"Drugs and diseases are characterized in completely different scientific languages," said Todd Golub, director of the Broad Institute of MIT and Harvard's Cancer program. Since little is known about the biological states that underlie diseases, the best way to treat them often is elusive, reducing docs to symptom management.

In a paper in the Sept. 29, 2006, issue of Science, senior author Golub, first author Justin Lamb, and their colleagues at the Broad describe a project that they hope will be able to describe drugs and diseases in a common language, and help "establish the relation among diseases, physiological processes, and the action of small-molecule therapeutics," as the authors put it. And two papers published online in Cancer Cell on Sept. 28 show the first practical results of the effort, by connecting drugs to cancers in novel ways.

Gene expression profiling is not new, of course, but Golub and his colleagues wanted to broaden the techniques' horizons, studying the cellular response to a wide variety of what they termed 'perturbagens.'

Given the immense number of cell types, perturbagens, and possible cellular responses that could have been studied, the work is reminiscent of the Otto von Bismarck description of politics as "the art of the possible."

In this case, what was possible was to take four cell lines and treat them with 164 small molecules; the scientists picked the compounds from cell biological categories, such as histone deacetylase inhibitors and estrogen receptor modulators, as well as clinical ones like antidiabetics and antipsychotics.
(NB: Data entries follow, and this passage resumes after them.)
-- ==== Sys2Proof/Machine/Signature.lean ====
section
/-! DEFINITION. The signature check of a firmware image (15 R358): the SHA-384 digest, and ECDSA over the curve P-384. R358
names the two algorithms and gives no number of theirs: all here is that of FIPS 180-4 and FIPS 186-4 (PRESUMED,
log 173). -/

namespace Sys2Proof.Machine

/-- A number put in place once it is computed, so that what uses it does not compute it again. -/
def computed {α : Type} (a : Nat) (f : Nat → α) : α :=
  match a with
  | 0 => f 0
  | .succ m => f m.succ

/-! ## SHA-384 -/

/-- The round constants as numbers of 320 bits, five constants in each, the first the most significant. -/
def shaTable : List Nat :=
  [0x428a2f98d728ae227137449123ef65cdb5c0fbcfec4d3b2fe9b5dba58189dbbc3956c25bf348b538,
   0x59f111f1b605d019923f82a4af194f9bab1c5ed5da6d8118d807aa98a303024212835b0145706fbe,
   0x243185be4ee4b28c550c7dc3d5ffb4e272be5d74f27b896f80deb1fe3b1696b19bdc06a725c71235,
   0xc19bf174cf692694e49b69c19ef14ad2efbe4786384f25e30fc19dc68b8cd5b5240ca1cc77ac9c65,
   0x2de92c6f592b02754a7484aa6ea6e4835cb0a9dcbd41fbd476f988da831153b5983e5152ee66dfab,
   0xa831c66d2db43210b00327c898fb213fbf597fc7beef0ee4c6e00bf33da88fc2d5a79147930aa725,
   0x06ca6351e003826f142929670a0e6e7027b70a8546d22ffc2e1b21385c26c9264d2c6dfc5ac42aed,
   0x53380d139d95b3df650a73548baf63de766a0abb3c77b2a881c2c92e47edaee692722c851482353b] ++
  [0xa2bfe8a14cf10364a81a664bbc423001c24b8b70d0f89791c76c51a30654be30d192e819d6ef5218,
   0xd69906245565a910f40e35855771202a106aa07032bbd1b819a4c116b8d2d0c81e376c085141ab53,
   0x2748774cdf8eeb9934b0bcb5e19b48a8391c0cb3c5c95a634ed8aa4ae3418acb5b9cca4f7763e373,
   0x682e6ff3d6b2b8a3748f82ee5defb2fc78a5636f43172f6084c87814a1f0ab728cc702081a6439ec,
   0x90befffa23631e28a4506cebde82bde9bef9a3f7b2c67915c67178f2e372532bca273eceea26619c,
   0xd186b8c721c0c207eada7dd6cde0eb1ef57d4f7fee6ed17806f067aa72176fba0a637dc5a2c898a6,
   0x113f9804bef90dae1b710b35131c471b28db77f523047d8432caab7b40c724933c9ebe0a15c9bebc,
   0x431d67c49c100d4c4cc5d4becb3e42b6597f299cfc657e2a5fcb6fab3ad6faec6c44198c4a475817]

/-- The n words of 64 bits that make up a number, the most significant first. -/
def shaWords (n x : Nat) : List Nat := (List.range n).reverse.map fun i => (x >>> (64 * i)) % 2 ^ 64

/-- The initial hash value of SHA-384, a number of 512 bits. -/
def shaInitial : Nat :=
  0xcbbb9d5dc1059ed8629a292a367cd5079159015a3070dd17152fecd8f70e593967332667ffc00b318eb44a8768581511db0c2e0d64f98fa747b5481dbefa4fa4

/-- A word written twice in a row: a shift to the right of it rotates the word. -/
def twice64 (x : Nat) : Nat := x * (2 ^ 64 + 1)

/-- The exclusive or of three rotations of a word. -/
def mixed (i j k x : Nat) : Nat :=
  computed (twice64 x) fun y => ((y >>> i) ^^^ (y >>> j) ^^^ (y >>> k)) % 2 ^ 64

/-- The exclusive or of two rotations of a word and of what a shift leaves of it. -/
def mixedOff (i j k x : Nat) : Nat :=
  computed (twice64 x) fun y => ((y >>> i) ^^^ (y >>> j) ^^^ (x >>> k)) % 2 ^ 64

/-- The bits of y where x has a 1, and those of z elsewhere. -/
def chosen (x y z : Nat) : Nat := z ^^^ (x &&& (y ^^^ z))

/-- The bits that at least two of three words have. -/
def most (x y z : Nat) : Nat := (x &&& y) ||| (z &&& (x ||| y))

/-- The next word of the message schedule; `w` are the last sixteen, oldest first. -/
def shaNext (w : List Nat) : Nat :=
  (w.headD 0 + mixedOff 1 8 7 (w.getD 1 0) + w.getD 9 0 + mixedOff 19 61 6 (w.getD 14 0)) % 2 ^ 64

/-- The rounds that are left. The eight working variables are the last four values that each of two sequences has taken,
newest first: `as` (a, b, c, d) and `es` (e, f, g, h). `w` are the next sixteen words of the schedule. -/
def shaRun : List Nat → List Nat → List Nat → List Nat → List Nat
  | k :: ks, w, a :: b :: c :: d :: _, e :: f :: g :: h :: _ =>
    computed (h + mixed 14 18 41 e + chosen e f g + k + w.headD 0) fun t =>
    computed ((t + mixed 28 34 39 a + most a b c) % 2 ^ 64) fun a' =>
    computed ((t + d) % 2 ^ 64) fun e' =>
    computed (shaNext w) fun x => shaRun ks (w.tail ++ [x]) [a', a, b, c] [e', e, f, g]
  | _, _, as, es => as ++ es

/-- n bytes of a list as one number, the first the most significant. -/
def beNat (l : List Byte) : Nat := l.foldl (fun a b => a * 256 + b.toNat) 0

/-- The hash value after so many blocks of 128 bytes. -/
def shaBlocks (table : List Nat) : Nat → List Byte → List Nat → List Nat
  | 0, _, v => v
  | n + 1, l, v =>
    let r := shaRun table (shaWords 16 (beNat (l.take 128))) (v.take 4) (v.drop 4)
    match (v.zip r).map fun x => (x.1 + x.2) % 2 ^ 64 with
    | s => shaBlocks table n (l.drop 128) s

/-- What follows a message of n bytes up to the end of a block: a byte 0x80, zeros, and 16 bytes with its length in bits. -/
def shaPadding (n : Nat) : List Byte :=
  0x80 :: (List.replicate ((239 - n % 128) % 128) 0 ++ (List.range 16).reverse.map fun i => BitVec.ofNat 8 (8 * n / 256 ^ i))

/-- The digest as a number of 384 bits. -/
def sha384 (m : List Byte) : Nat :=
  let l := m ++ shaPadding m.length
  let v := shaBlocks ((shaTable.map (shaWords 5)).flatten) (l.length / 128) l (shaWords 8 shaInitial)
  (v.take 6).foldl (fun a w => a * 2 ^ 64 + w) 0

/-! ## ECDSA over P-384 -/

/-- The prime of the field, and the order of the base point. -/
def p384 : Nat := 2 ^ 384 - 2 ^ 128 - 2 ^ 96 + 2 ^ 32 - 1
def order384 : Nat := 0xffffffffffffffffffffffffffffffffffffffffffffffffc7634d81f4372ddf581a0db248b0a77aecec196accc52973

/-- The coefficient b of y² = x³ − 3x + b. -/
def b384 : Nat := 0xb3312fa7e23ee7e4988e056be3f82d19181d9c6efe8141120314088f5013875ac656398d8a2ed19d2a85c8edd3ec2aef

/-- A point as (x/z², y/z³); with z = 0 the one at infinity. -/
structure Jacobian where
  x : Nat
  y : Nat
  z : Nat
  deriving DecidableEq, Repr

def base384 : Jacobian :=
  { x := 0xaa87ca22be8b05378eb1c71ef320ad746e1d3b628ba79b9859f741e082542a385502f25dbf55296c3a545e3872760ab7
    y := 0x3617de4a96262c6f5d9e98bf9292dc29f8f41dbd289a147ce9da3113b5f0b8c00a60b1ce1d7e819d7a431d7c90ea0e5f
    z := 1 }

def Jacobian.infinity : Jacobian := ⟨1, 1, 0⟩

/-- A point added to itself. -/
def Jacobian.twice (q : Jacobian) : Jacobian :=
  computed (q.y * q.y % p384) fun yy =>
  computed (4 * q.x * yy % p384) fun s =>
  computed (q.z * q.z % p384) fun zz =>
  computed (3 * (q.x + (p384 - zz)) * (q.x + zz) % p384) fun m =>
  computed ((m * m + 2 * (p384 - s)) % p384) fun x =>
  computed ((m * (s + (p384 - x)) + 8 * (p384 - yy * yy % p384)) % p384) fun y =>
  computed (2 * q.y * q.z % p384) fun z => ⟨x, y, z⟩

/-- The sum of two points. -/
def Jacobian.plus (q r : Jacobian) : Jacobian :=
  if q.z = 0 then r
  else if r.z = 0 then q
  else
    computed (q.z * q.z % p384) fun qq =>
    computed (r.z * r.z % p384) fun rr =>
    computed (q.x * rr % p384) fun u1 =>
    computed (r.x * qq % p384) fun u2 =>
    computed (q.y * rr * r.z % p384) fun s1 =>
    computed (r.y * qq * q.z % p384) fun s2 =>
    if u1 = u2 then (if s1 = s2 then q.twice else Jacobian.infinity)
    else
      computed (u2 + (p384 - u1)) fun h =>
      computed ((s2 + (p384 - s1)) % p384) fun w =>
      computed (h * h % p384) fun hh =>
      computed (hh * h % p384) fun hhh =>
      computed (u1 * hh % p384) fun v =>
      computed ((w * w + (p384 - hhh) + 2 * (p384 - v)) % p384) fun x =>
      computed ((w * (v + (p384 - x)) + s1 * (p384 - hhh)) % p384) fun y =>
      computed (h * q.z * r.z % p384) fun z => ⟨x, y, z⟩

/-- u·g + v·q by their bits below i, behind what the bits from i on have given. -/
def sumOfMultiples (u v : Nat) (g q both : Jacobian) : Nat → Jacobian → Jacobian
  | 0, acc => acc
  | i + 1, acc =>
    let d := acc.twice
    let e :=
      if u.testBit i then (if v.testBit i then d.plus both else d.plus g)
      else if v.testBit i then d.plus q else d
    match e with
    | ⟨x, y, z⟩ => sumOfMultiples u v g q both i ⟨x, y, z⟩

/-- Euclid's algorithm for the inverse modulo m, with enough steps for 384 bits. -/
def inverseMod (m : Nat) : Nat → Nat → Nat → Int → Int → Nat
  | 0, _, _, s, _ => (s % m).toNat
  | k + 1, a, b, s, t =>
    if b = 0 then (s % m).toNat else inverseMod m k b (a % b) t (s - (a / b : Nat) * t)

/-- The key is a point of the curve. -/
def PublicKey.onCurve (k : PublicKey) : Bool :=
  decide (k.x < p384) && decide (k.y < p384) && (k.x ^ 3 + 3 * (p384 - k.x) + b384) % p384 == k.y ^ 2 % p384

/-- (r, s) is a signature of the digest e under the key. -/
def signatureValid (k : PublicKey) (e r s : Nat) : Bool :=
  k.onCurve && decide (1 ≤ r) && decide (r < order384) && decide (1 ≤ s) && decide (s < order384) &&
    let w := inverseMod order384 600 s order384 1 0
    computed (e * w % order384) fun u =>
    computed (r * w % order384) fun v =>
    let q : Jacobian := ⟨k.x, k.y, 1⟩
    match sumOfMultiples u v base384 q (base384.plus q) 384 Jacobian.infinity with
    | ⟨x, _, z⟩ =>
      z != 0 && (r * z % p384 * z % p384 == x || (decide (r + order384 < p384) && (r + order384) * z % p384 * z % p384 == x))

end Sys2Proof.Machine
end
In each case, the researchers compared the gene expression signature of placebo-treated cells to those treated with a given molecule, and rank-ordered 22,000 genes according to how much their expression levels changed after the treatments.

In some ways, analyzing the data proved trickier than generating it. The researchers developed their own pattern-matching strategy to analyze their signatures; Lamb said that the usual approach, known as hierarchical clustering, would not work because it uses absolute values of gene expression levels, and the team was studying relative values to prevent the drug effects from being completely overpowered by background noise.
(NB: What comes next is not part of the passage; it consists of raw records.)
-- ==== Sys2Proof/Machine/Boot.lean ====
section
/-! DEFINITION. Resets, the boot sequence, host loads, activation, the watchdog and the loss of power (01 R8, R11, 11
R287, 15 R352 to R375, 17 R405, R406). -/

namespace Sys2Proof.Machine

/-! ## What a reset leaves (R11, R31, R86, R311) -/

/-- The input levels that last through a reset: those of always-sensed sources that are no outputs of the Naset. -/
def Relay.inReset (r : Relay) (lines : List TrigLine) (monitors : Bool) : Relay :=
  { Relay.reset with sources := Relay.reset.sources.mapNum fun n x =>
      let stays := alwaysSensed n && (monitors || n < 352 || 367 < n) && ((lines.getD (n - 374) TrigLine.reset).dir != lineOut || n < 374)
      { x with level := stays && (r.source n).level } }

/-- D_pkg of the calibration store. -/
def Channel.factory (x : Channel) (l : List Int) : Channel :=
  { x with deskew := x.deskew.mapNum fun i k => { k with pkg := l.getD i 0 } }

/-- The Atlas journal as a reset leaves it, and the pins that it does not reach. -/
def Dev.inReset (d : Dev) (g : Gazetteer) : Dev :=
  { Dev.reset with
    gs := { Global.reset with free := d.gs.free }
    atlas := d.atlas.close
    tb := { TimeBase.reset with ocxoWarm := d.tb.ocxoWarm }
    fw := { Firmware.reset with temps := d.fw.temps }
    chans := Dev.reset.chans.mapNum fun n x => x.factory (g.dPkg.getD n [])
    survey :=
      { Survey.reset with lines := d.survey.lines.map fun l =>
          { TrigLine.reset with level := l.dir != lineOut && l.level } }
    cap := { Capture.reset with chart := { Chart.reset with hpd := d.cap.chart.hpd, sink := d.cap.chart.sink } } }

/-- A settings store goes on without its command (R373). Of a firmware update the write that has begun goes on, and no other
(R355): a page leaves the slot invalid, and the slot's record, which comes last, makes it valid (R359). -/
def Gazetteer.inReset (g : Gazetteer) : Gazetteer :=
  { g with job := match g.job with
    | some (.store _ bankB bank energy) => some (.store none bankB bank energy)
    | some (.update _ slotB image left) => some (.update none slotB image (if left = 1 then 1 else 0))
    | none => none }

/-- The main part in reset: every partition, the fabric and the relay's main part. -/
def State.mainReset (s : State) : State :=
  { s with
    dev := s.dev.inReset s.watch.gaz
    relay := s.relay.inReset s.dev.survey.lines true
    watch := { s.watch.endBorrow (2 ^ s.dev.tb.k) with perstN := false, held := false, gaz := s.watch.gaz.inReset }
    boot := Boot.reset }

def execPerstNAssert (s : State) : Host.Outcome State Fault Refusal :=
  done (if s.watch.perstN || s.watch.held then s.mainReset else s)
The strategy they devised, which they termed Gene Set Enrichment Analysis or GSEA, had the added benefit of not being tied to any technology platform; Lamb said that researchers could compare their own data to the map, which the Broad Institute has made publicly available, regardless of the type of microarrays used.

Even with a custom-made analysis, statistical significance proved surprisingly difficult to pin down. Lamb said that "we consulted with easily a dozen statisticians, and each of them had a completely different idea," including ideas that were mutually exclusive, about how to generate "p" values from the data. The problem, Lamb said, is that "it's not clear that the multiple samples that we are looking at are truly independent in the statistical sense."

The team ended up settling on a so-called permutation "p" value for their analyses, but also cautioned that "there is no standard approach for estimating the statistical significance of the connections observed."

The team reported a variety of findings they generated by using the map, but when asked about his favorite applications of the map to date, Lamb pointed not to anything in the Science paper, but to the two papers that were published online in Cancer Cell.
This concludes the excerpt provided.